Vanita Krouch (born September 1980) is an American international flag football quarterback. She has represented the United States national team since 2016, winning three IFAF Flag Football World Championships and two World Games silver medals.

==Early life==
She was born in a refugee camp in the Philippines after her mother, Phonnary Krouch, and three older brothers had fled the regime of the Khmer Rouge in Cambodia. When she was two months old the family moved to the United States.

She grew up in Texas and played basketball for four seasons at Southern Methodist University for the SMU Mustangs, graduating in 2003. She didn’t start playing flag football until after her collegiate career had ended.

==Career==
After graduating SMU in 2003, Krouch continued to play basketball in semi-pro and adult leagues. She started playing flag football in 2006 after looking for local Dallas-area activities.

She became the quarterback for the United States women's national flag football team, making her debut in 2016. With the US national team she won gold at the 2018 and 2021 IFAF Flag Football World Championship as well as the 2023 IFAF Americas Championships. She also led the team to the silver medal at the 2022 World Games. In Finland in 2024, she led the American team to a third consecutive title at the 2024 IFAF Women's Flag Football World Championship.

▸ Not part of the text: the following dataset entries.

-- ==== Sys2Proof/Laws/InvSched.lean ====
section
/-! SUPPORT. The operations of Machine/Sched keep the invariant. -/

namespace Sys2Proof.Machine

/-! ## Sched.lean -/

@[simp] theorem advance_inv {s : State} {dt : Nat} (h : s.Inv) :
    (advance s dt).Inv := by
  simp only [advance, State.inv_mk]
  exact { h with clockCount := by simp [h.clockCount] }

theorem loadBundle_inv {s : State} {g : Group} {r : State × Group} (e : loadBundle s g = .ok r) (h : s.Inv) : r.1.Inv := by
  unfold loadBundle at e
  dsimp only at e
  split at e
  · cases e; exact h
  split at e
  · cases e
  split at e
  · cases e
  rename_i e1
  have h := readBundle_inv e1 h
  cases e
  simp [h]

@[simp] theorem faultAtPc_inv {s : State} {g : Group} {e : ReadFault} (h : s.Inv) :
    (faultAtPc s g e).Inv := by
  unfold faultAtPc
  dsimp only
  split
  · exact h
  · split <;> simp [h]

@[simp] theorem runUnit_keeps {s : State} {g : Group} (h : s.Inv) :
    Keeps (runUnit s g) := by
  unfold runUnit
  split
  · exact execTrapDelivery_keeps h
  split
  · simp [h]
  · rename_i e
    have h := loadBundle_inv e h
    split
    · simp [h]
    split
    · simp [h]
    split
    · split <;> simp [h]
    · exact exec_keeps (by simp [h])

@[simp] theorem eventStep_keeps {s : State} (h : s.Inv) :
    Keeps (eventStep s) := by
  unfold eventStep
  split
  · exact exec_keeps h
  · simp [h]

@[simp] theorem settleChains_inv {s : State} (h : s.Inv) :
    (settleChains s).Inv := by
  unfold settleChains
  refine foldl_inv (fun t g h => ?_) h
  split
  · split <;> simp [h]
  · exact h

theorem passing_inv {o : Host.Outcome State Fault Refusal} {s : State} (ho : Keeps o) (h : s.Inv) : (passing o s).Inv := by
  unfold passing
  split
  · exact ho _ rfl
  · exact h

@[simp] theorem settleWatch_inv {s : State} (h : s.Inv) : (settleWatch s).Inv := by
  unfold settleWatch
  exact foldl_inv (fun _ _ h => passing_inv (execHeartbeatMissed_keeps h) h)
    (foldl_inv (fun _ _ h => passing_inv (execXsigTimeout_keeps h) h)
      (foldl_inv (fun _ _ h => passing_inv (execBarrierTimeout_keeps h) h) h))

@[simp] theorem settleDeadlines_inv {s : State} (h : s.Inv) :
    (settleDeadlines s).Inv := by
  unfold settleDeadlines
  exact foldl_inv (fun _ _ h => passing_inv (execPromiseMissed_keeps h) h) (foldl_inv (fun _ _ h => passing_inv (execReplyOverdue_keeps h) h) h)

@[simp] theorem settle_inv {s : State} (h : s.Inv) :
    (settle s).Inv := by
  unfold settle
  try dsimp only
  (repeat' split) <;> simp +contextual (maxDischargeDepth := 30) [h]

@[simp] theorem runAgenda_keeps {e : Instr} {s : State} (h : s.Inv) :
    Keeps (runAgenda e s) := by
  unfold runAgenda
  split
  · simp [h]
  · exact exec_keeps h

end Sys2Proof.Machine
end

She was the offensive coordinator for the NFC at the NFL Pro Bowl flag football game in 2023, alongside Eli Manning as NFC head coach and DeMarcus Ware as NFC defensive coordinator.

==Personal life==
As of 2024, she lives in Carrollton, Texas and teaches PE at La Villita Elementary School. She has helped raise funds for the Texas flag football team Austin Fury, founded by the parents of her US national teammate Ashlea Klam. She wears the number 4 jersey and has her own clothing line, 4Ward Apparel.